What to work on - Your answer should contain every line of the records, transcribed word for word.

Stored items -
========================================
-- ==== Sys2Proof/WellFormed.lean ====
section
/-! DEFINITION. When an operation's operands are values its ports can carry
(spec/10_state.md R25: `req_txt_len` has LEN_W bits, a text lane CHAR_W bits). -/

namespace Sys2Proof

/-- Why an operand cannot stand on its port. -/
inductive IllFormed where
  /-- `req_txt_len` does not fit LEN_W bits. -/
  | lengthTooWide
  /-- some lane of `req_txt` does not fit CHAR_W bits. -/
  | laneTooWide
  deriving DecidableEq, Repr

/-- The first width check of R25 that the instruction's operands break, if any.  The words and the
random bytes have fixed widths and cannot break one. -/
def Instr.illFormed? (cfg : Params) : Instr → Option IllFormed
  | .parse len txt =>
    if 2 ^ cfg.lenW ≤ len then some .lengthTooWide
    else if ∃ p : Fin 36, 2 ^ cfg.charW ≤ txt[p] then some .laneTooWide
    else none
  | .format _ _ => none
  | .v4gen _ => none
  | .v4gens _ => none

/-- Every operand fits its port. -/
abbrev Instr.WellFormed (cfg : Params) (i : Instr) : Prop := i.illFormed? cfg = none

end Sys2Proof
end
========================================
Answer space -
-- ==== Sys2Proof/WellFormed.lean ====
section
/-! DEFINITION. When an operation's operands are values its ports can carry
(spec/10_state.md R25: `req_txt_len` has LEN_W bits, a text lane CHAR_W bits). -/

namespace Sys2Proof

/-- Why an operand cannot stand on its port. -/
inductive IllFormed where
  /-- `req_txt_len` does not fit LEN_W bits. -/
  | lengthTooWide
  /-- some lane of `req_txt` does not fit CHAR_W bits. -/
  | laneTooWide
  deriving DecidableEq, Repr

/-- The first width check of R25 that the instruction's operands break, if any.  The words and the
random bytes have fixed widths and cannot break one. -/
def Instr.illFormed? (cfg : Params) : Instr → Option IllFormed
  | .parse len txt =>
    if 2 ^ cfg.lenW ≤ len then some .lengthTooWide
    else if ∃ p : Fin 36, 2 ^ cfg.charW ≤ txt[p] then some .laneTooWide
    else none
  | .format _ _ => none
  | .v4gen _ => none
  | .v4gens _ => none

/-- Every operand fits its port. -/
abbrev Instr.WellFormed (cfg : Params) (i : Instr) : Prop := i.illFormed? cfg = none

end Sys2Proof
end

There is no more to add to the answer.